The Linpack Rmax score for EC2 topped out at 240,090 – almost a quarter of a petaflop. LANL’s Roadrunner was declared to have broken the one petaflop barrier (one thousand trillion floating-point operations per second) in June 2008. Japan’s “K” has now shattered the 10 petaflop barrier with an Rmax score of 10,510,000.
At this rate, EC2 actually may not catch up with the top 20; the rate at which the world’s supercomputers are improving in both speed and efficiency outpaces cloud clusters. What’s interesting about the latest turns of events in the November 2011 rankings is how processors made for supercomputers are outpacing clusters made with commercial off-the-shelf (COTS) processors like Intel Xeon, AMD Opteron, and IBM Power. “K,” for example, is made up of 352,512 dual-core Fujitsu SPARC64 chips, which run two threads in parallel per core, and which include an arithmetic unit separate from the instruction control unit in each core. They’re made for Fujitsu mainframes.

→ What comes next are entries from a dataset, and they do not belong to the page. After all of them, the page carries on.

-- ==== Sys2Proof/Machine/CtlCmds.lean ====
section
/-! DEFINITION. The commands of control, telemetry, tests, the power cap, reset and debug (R448, R449, R451, R452; R405, R412, R423, R512,
R513, R520), and the snapshot latch. -/
namespace Sys2Proof.Machine

/-! ### Control (R448) -/

def adminForm : CmdForm := { op := 0x0C01, len := fun _ => 8, fields := bytesOf [(0, 8)] }

/-- ADMIN_SET's row. -/
def adminSet (s : State) (c : Cmd) (a : Nat) : Answer :=
  let v := arg a 0 8
  if !admitOk v then refuse s c wStructure csBadArg else done { s with stew := { s.stew with admin := BitVec.ofNat 64 v } }

/-- ADMIN_SET (R405, R448). -/
def execAdminSet (mb : MbId) (s : State) : Host.Outcome State Fault Refusal := s.ran adminForm mb adminSet

def notifyForm : CmdForm :=
  { op := 0x0C02, part := true, conf := .own, len := fun _ => 16, fields := bytesOf [(0, 1), (8, 8)]
    names := fun a => if arg a 0 1 < 64 then [(oPart, arg a 0 1)] else [] }

/-- NOTIFY_SET's row: the device target is written only for an administrative mailbox (R426). -/
def notifySet (s : State) (c : Cmd) (a : Nat) : Answer :=
  let t := arg a 0 1; let v := arg a 8 8
  if 64 ≤ t && t ≠ 0xFF then fail s csBadArg
  else if t = 0xFF && c.mb.part.isSome then fail s csDenied
  else if !ntfOk v then refuse s c wStructure csBadArg
  else if t < 64 && (s.part t).conf && v.testBit 1 then refuse s c wConf csDenied
  else if t = 0xFF then done { s with stew := { s.stew with devNtf := BitVec.ofNat 64 v } }
  else done (s.modPart t fun x => { x with ntf := BitVec.ofNat 64 v })

/-- NOTIFY_SET (R412, R426, R448). -/
def execNotifySet (mb : MbId) (s : State) : Host.Outcome State Fault Refusal := s.ran notifyForm mb notifySet

def mcTakeoverForm : CmdForm := { op := 0x0C03 }

/-- MC_TAKEOVER's row: the new core replies with the new claim. -/
def mcTakeover (s : State) (_ : Cmd) (_ : Nat) : Answer :=
  if s.stew.standby ≠ 0 then fail s csBadState else await (s.coreTrigger 4) [.takeover]

/-- MC_TAKEOVER (R419, R423, R448). -/
def execMcTakeover (mb : MbId) (s : State) : Host.Outcome State Fault Refusal := s.ran mcTakeoverForm mb mcTakeover

/-! ### Telemetry and tests (R449) -/

/-- What the replica of a counter block's island reads (R11, R511): the keeper's FT for the device, and the hub's for slices, memory stages and the
partitions that the stages serve; Qoreus is on L0. (DEDUCED: log entry 71) -/
def State.unitNs (s : State) (b : Nat) : Nat :=
  if b = 0 then s.ftNs
  else if b < 0x21 then s.tileNs else if b < 0x29 then s.dramNs else if b < 0x39 then s.dieNs ((b - 0x29) / 4)
  else if b = 0x39 then s.dieNs 0 else if b < 0x3E then s.dieNs (b - 0x3A) else s.hubNs

/-- The blocks of the units that are there (R510). -/
def State.unitBlocks (s : State) : List Nat := (List.range 0xC0).filter s.blkOn

def snapshotForm : CmdForm := { op := 0x0D01, len := fun _ => 8, fields := bytesOf [(0, 8)] }

/-- COUNTER_SNAPSHOT's row. (DEDUCED: log entry 71) -/
def counterSnapshot (s : State) (_ : Cmd) (a : Nat) : Answer :=
  let t := arg a 0 8
  if t < s.ftNs + 20000 || s.ftNs + 10000000000 < t then fail s csBadArg
  else if s.cnt.pending then fail s csBadState
  else await { s with cnt := { s.cnt with pending := true, snapFt := BitVec.ofNat 64 t, todo := s.unitBlocks } } [.snapshot]

/-- COUNTER_SNAPSHOT (R449, R512, R513). -/
def execCounterSnapshot (mb : MbId) (s : State) : Host.Outcome State Fault Refusal := s.ran snapshotForm mb counterSnapshot

/-- The live view with the time counters that it computes: SNAP_FT and UP_NS (R511). (DEDUCED: log entry 71) -/
def State.latched (s : State) : Tbl Nat := tput 0 (tput 0 s.cnt.live 0x400 s.ftNs) 0x408 s.now

/-- Some blocks latched: each holds its counters as they are now and the number of the snapshot, and the other blocks keep what they hold (R512). -/
def State.latch (s : State) (bs : List Nat) : State :=
  let here := fun (e : Nat × Nat) => bs.contains (e.1 / 0x1000)
  { s with cnt := { s.cnt with
      snap := (s.latched.filter here).foldl (fun t e => tput 0 t e.1 e.2) (s.cnt.snap.filter fun e => !here e)
      hdr := bs.foldl (fun h b => tput 0 h b (s.cnt.seq + 1)) s.cnt.hdr
      todo := s.cnt.todo.filter fun b => !bs.contains b } }

/-- SNAPSHOT_LATCH (R512, R513): every unit whose island's replica reads T or later, and which has not latched yet, copies its counters; with the last
one the snapshot counts, and its command is answered. (DEDUCED: log entry 71) -/
def execSnapshotLatch (s : State) : Host.Outcome State Fault Refusal :=
  if !s.cnt.pending then .next s
  else
    let s := s.latch (s.cnt.todo.filter fun b => decide (s.cnt.snapFt.toNat ≤ s.unitNs b))
    if s.cnt.todo.isEmpty then
      let synced := s.keeper.state = 2 || s.keeper.state = 3
      .next ({ s with cnt := { s.cnt with pending := false, seq := s.cnt.seq + 1, synced := synced } }.wake .snapshot)
    else .next s

def testForm : CmdForm := { op := 0x0D02, len := fun _ => 2, fields := [(0, 8), (8, 1)], names := fun a => [(oTile, arg a 0 1)] }

/-- TEST_RUN's row: a due test serves the command; with FORCE the running job stops for it. (DEDUCED: log entry 67) -/
def testRun (s : State) (_ : Cmd) (a : Nat) : Answer :=
  let n := arg a 0 1
  if 31 < n then fail s csBadArg
  else if s.tileDead n || (s.tile n).kat.running then fail s csBadState
  else
    let s := if (s.tile n).kat.due then s else s.katSetDue n 2
    let force := (arg a 1 1).testBit 0
    let s := if force then s.modTile n fun t => { t with kat := { t.kat with force := true } } else s
    await (if force then s.askStop n .kat else s) [.test n]

/-- TEST_RUN (R171, R449, R500). -/
def execTestRun (mb : MbId) (s : State) : Host.Outcome State Fault Refusal := s.ran testForm mb testRun

/-! ### The power cap and reset (R451) -/

def capForm : CmdForm := { op := 0x0F01, len := fun _ => 2, fields := bytesOf [(0, 2)] }

/-- POWER_CAP_SET's row. -/
def powerCapSet (s : State) (c : Cmd) (a : Nat) : Answer :=
  let w := arg a 0 2
  if w < s.pwr.floor.toNat || s.pwr.ceiling.toNat < w then refuse s c wPower csBadArg
  else done { s with pwr := { s.pwr with cap := BitVec.ofNat 10 w } }

/-- POWER_CAP_SET (R427, R451, R520). -/
def execPowerCapSet (mb : MbId) (s : State) : Host.Outcome State Fault Refusal := s.ran capForm mb powerCapSet

def resetForm : CmdForm := { op := 0x0F03, len := fun _ => 1, fields := [(0, 1)] }

/-- DEVICE_RESET's row: the whole-chip reset starts 1 ms after the reply. -/
def deviceReset (s : State) (_ : Cmd) (a : Nat) : Answer :=
  if !(arg a 0 1).testBit 0 && !s.stew.withdrawn then fail s csBadState
  else done { s with stew := { s.stew with resetAt := some (s.now + 1000000) } }

/-- DEVICE_RESET (R451). -/
def execDeviceReset (mb : MbId) (s : State) : Host.Outcome State Fault Refusal := s.ran resetForm mb deviceReset

/-! ### Debug (R452) -/

/-- The confidential partitions that are not FREE. (DESIGN CHOICE: log entry 13) -/
def State.confParts (s : State) : List Nat := (List.range 64).filter fun p => (s.part p).conf && (s.part p).state ≠ 0

/-- Whether a stack holds an extent of a confidential partition. -/
def State.stackConf (s : State) (n : Nat) : Bool :=
  s.rmap.any fun e => e.2.held && e.1 / 32768 == n && s.confParts.contains (s.ext e.2.ext.toNat).owner.toNat

/-- Whether a unit (R495) serves a confidential partition (R427): a tile with a job of it, a stack or quadrant unit that holds an extent of it,
and every other unit while one is not FREE. (DESIGN CHOICE: log entry 13) -/
def State.unitConf (s : State) (u : Nat) : Bool :=
  let i := u % 4096
  match u / 4096 with
  | 1 => (s.tile i).slots.any fun k => (s.job i k).st ≠ .free && s.confParts.contains (cidPart (s.job i k).cid)
  | 2 => s.stackConf (i % 16)
  | 6 | 7 => s.stackConf (2 * i) || s.stackConf (2 * i + 1)
  | _ => !s.confParts.isEmpty

/-- The checks of a debug command: a refusal by Warden, or its own. (DESIGN CHOICE: log entry 13) -/
def debugOk (s : State) (c : Cmd) (unit count : Nat) (go : State → Answer) : Answer :=
  if s.dbgdis || s.unitConf unit then refuse s c wDebug csDenied
  else if 0xB000 ≤ unit || count = 0 || 28 < count then fail s csBadArg
  else go s

def dbgReadForm : CmdForm := { op := 0x1001, query := true, len := fun _ => 9, fields := bytesOf [(0, 2), (4, 4), (8, 1)] }

/-- DBG_READ's row: the words of a register map that is no binding interface are free values. (DESIGN CHOICE: log entry 13) -/
def dbgRead (s : State) (c : Cmd) (a : Nat) : Answer :=
  debugOk s c (arg a 0 2) (arg a 8 1) fun s =>
    let w := fun (i : Nat) => (Config.debugWord s.fresh (arg a 0 2) (arg a 4 4 + 8 * i)).toNat
    done { s with fresh := s.fresh + 1 } (packBytes ((List.range (arg a 8 1)).map fun i => (8 * i, 8, w i)))

/-- DBG_READ (R427, R452, R482). -/
def execDbgRead (mb : MbId) (s : State) : Host.Outcome State Fault Refusal := s.ran dbgReadForm mb dbgRead

def dbgWriteForm : CmdForm :=
  { op := 0x1002, len := fun a => 16 + 8 * arg a 8 1, fields := [(0, 16), (32, 32), (64, 8), (128, 1792)] }

/-- DBG_WRITE's row: it answers; what the words do in a unit's debug registers the spec leaves to each firmware image.
(DESIGN CHOICE: log entry 13) -/
def dbgWrite (s : State) (c : Cmd) (a : Nat) : Answer := debugOk s c (arg a 0 2) (arg a 8 1) fun s => done s

/-- DBG_WRITE (R427, R452, R482). -/
def execDbgWrite (mb : MbId) (s : State) : Host.Outcome State Fault Refusal := s.ran dbgWriteForm mb dbgWrite

end Sys2Proof.Machine
end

Faster optical interconnects between the chips, as opposed to commercial sockets, also account for huge speed gains. The first leap forward in interconnect technology took place a quarter-century ago, when computer designers began using four-dimensional mapping to link nodes to other nodes. The theoretical shape formed was a “tesseract,” and the theoretical number of feasible connections – a term popularized by the late Dr. Carl Sagan – was “googleplex.” That’s the door from which the word “google” entered our common vernacular.
Fujitsu’s architecture for “K” is based on a theoretical six-dimensional torus, which reduces the hop count for processes between nodes by half or more, and which enables as many as 12 fault-tolerance failovers per node. That’s a feature cloud architects might want to take into account; the failover features that cloud operating systems like OpenStack retrofit into conventional clusters by force, supercomputers implement by design.

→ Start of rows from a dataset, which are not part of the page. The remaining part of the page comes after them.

/-- The scheduled port of a TC7 packet (R245, R258): the route table's port when it is scheduled and neither lost nor withdrawn, the
ALT_PORT of the entry that would take the frame when the port uses its alternate column, unless that port is lost itself. -/
def State.schedPort (s : State) (p : Packet) : Option Nat :=
  match s.sched.running with
  | none => none
  | some im =>
    match (tget none im.routes p.dst.toNat) with
    | none => none
    | some q =>
      match s.gateList q with
      | none => none
      | some l =>
        if s.sched.alt.getLsbD q then
          match s.letsIn q l (flitsOf p.len.toNat) (l.length + 1) (s.port q).gateIdx (s.port q).gateStart with
          | some e => if e.alt.toNat < 16 && !s.schedGone e.alt.toNat then some e.alt.toNat else none
          | none => none
        else if s.schedGone q then none
        else some q

/-- Whether DRAINED is set for the port that a packet arrived on. -/
def Die.drainedFor (x : Die) (t : Transit) : Bool := match t.inp with | some i => x.drained.getLsbD i.val | none => false

/-- The slot that a packet's EPOCH names, or CUR when that slot is FREE. -/
def Die.ownSlot (x : Die) (t : Transit) : Bool := if x.slotState t.pkt.epoch = 0 then x.cur else t.pkt.epoch

/-- Whether a packet of a DRAINING slot goes over to CUR (R332, R334). -/
def Die.late (x : Die) (t : Transit) : Bool := x.slotState (x.ownSlot t) = 3 && (x.restamped || x.drainedFor t)

/-- The slot by which a packet is routed (R334). -/
def Die.outSlot (x : Die) (t : Transit) : Bool := if x.late t then x.cur else x.ownSlot t

/-- A packet as a link die forwards it without choosing a slot for it: from step 2 of a drain on every old EPOCH is rewritten (R332). -/
def Die.restamp (x : Die) (p : Packet) : Packet := if x.restamped then { p with epoch := x.cur } else p

/-- Route selection for a packet of another EID after the TC7 rule (R334). (DESIGN CHOICE: log entry 38) -/
def State.routeOut (s : State) (d : Nat) (t : Transit) : State :=
  let x := s.die d
  let s := if x.slotState t.pkt.epoch = 0 then s.bump (dieBlk d) 4 else s
  let s := if x.late t && x.drainedFor t then s.bump (dieBlk d) 5 else s
  let sl := x.outSlot t
  let p := { t.pkt with epoch := sl }
  let e := s.route d sl p.dst
  if !e.v then s.discard d t.inp p 3
  else if s.node.hopLimit.toNat ≤ p.hops.toNat then s.discard d t.inp p 2
  else match s.freePort d (x.xmask sl) p e.ports with
    | some i =>
      let s := s.sendOn (4 * d + i) p t.demoted t.inp
      if (e.ports.take e.nprod.toNat).contains i then s else s.bump (dieBlk d) 1
    | none => if t.inp.isNone && !s.dieUsable d p.dst then s.lostAtUnit p stLinkLost else s.hold d { t with pkt := p }

/-- The ports that a packet of this GP8's own EID may be deflected to (R334). -/
def State.ejectPort (s : State) (d : Nat) (p : Packet) : Option Nat := s.freePort d ((s.die d).xmask (s.die d).cur) p [0, 1, 2, 3]

/-- Whether a packet of this GP8's own EID can be ejected now (R340, R342). -/
def State.ejects (s : State) (p : Packet) : Bool := if p.syn then !(p.fill && !s.fillRoom p) else s.reorderRoom p

/-- The scheduled port of this link die that takes a TC7 packet (R245). -/
def State.schedHere (s : State) (d : Nat) (p : Packet) : Option Nat :=
  if p.tc ≠ 7 then none else (s.schedPort p).filter fun q => q / 4 = d && (s.port q).room 7 (flitsOf p.len.toNat)

/-- A packet as it is routed outside the schedule: TC7 counts as TC6 (R245). -/
def Transit.lowered (t : Transit) : Transit := if t.pkt.tc = 7 then { t with pkt := { t.pkt with tc := 6 }, demoted := true } else t

/-- The port that a packet would leave by if it were routed now (R334), if any. -/
def State.outPort (s : State) (d : Nat) (t : Transit) : Option Nat :=
  let x := s.die d
  let high := s.node.hopLimit.toNat ≤ t.pkt.hops.toNat
  if t.pkt.dst = s.node.eid then (if s.ejects t.pkt || high then none else (s.ejectPort d t.pkt).map (4 * d + ·))
  else match s.schedHere d t.pkt with
    | some q => some q
    | none =>
      let e := s.route d (x.outSlot t) t.pkt.dst
      if !e.v || high then none else (s.freePort d (x.xmask (x.outSlot t)) t.lowered.pkt e.ports).map (4 * d + ·)

/-- The rank of a packet among those that compete for a port (R335): the most hops first, then the lower input port, originated packets last. -/
def Transit.rank (t : Transit) : Nat := (255 - t.pkt.hops.toNat) * 8 + (match t.inp with | some i => i.val | none => 4)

Although IBM made headlines last year by demonstrating how Watson could win at “Jeopardy!” the 16 BlueGene architecture machines still on the current list are sliding. The Jülich Supercomputer Center’s JUGENE system that took the lead two years ago has dropped to #13, with only #17, #22, and #23 now in the top 25.

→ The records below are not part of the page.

/-- I3C_DYNAMIC_ADDRESS_ASSIGN (R545): ENTDAA and SETDASA reach a port that has no dynamic address yet; SETDASA names it by its static address,
which it has once the straps are read. (PRESUMED: log entry 23) -/
def execI3cDynamicAddressAssign (setdasa : Bool) (addr : BitVec 7) (s : State) : Host.Outcome State Fault Refusal :=
  if s.pwr.i3cUp && s.pwr.i3cAddr.isNone && (!setdasa || s.pwr.i3cStatic.isSome) then .next { s with pwr := { s.pwr with i3cAddr := some addr } } else .next s

end Sys2Proof.Machine
end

Once shut out of the list entirely, perhaps the most historically significant name in supercomputing history is making a supreme comeback. Cray is now responsible for having constructed 27 of the clusters on the latest list, including the #3 Jaguar at Oak Ridge National Laboratories (Rmax score: 1,759,000) plus #6, #8, #11, #12, #19, and #20. Cray’s surge also represents a boon for AMD, since Cray uses Opteron CPUs exclusively.
The United States still maintains 263 of the Top 500, with Jaguar being the fastest. But China is surging forward too with 74 clusters, Japan with 30, and South Korea with 3, its fastest being a Cray at #31.
For those of you at home still keeping score, Windows is almost out of the picture entirely. It powers only the #58 supercomputer, and that one was built in 2008: a 30,720-core Opteron cluster operated by the Shanghai Supercomputing Center. BSD powers the #94 machine, and Unix powers 30 systems. The rest belong to Linux. Most of those clusters, by the way, use IBM Power processors. Some 49 of the Top 500 run on Power chips, while AMDs power 63 clusters. Intel has the lion’s share with 384 clusters. Among them, 239 use the latest Core architecture, 141 the earlier x86 architecture, and only 4 now are on Itanium.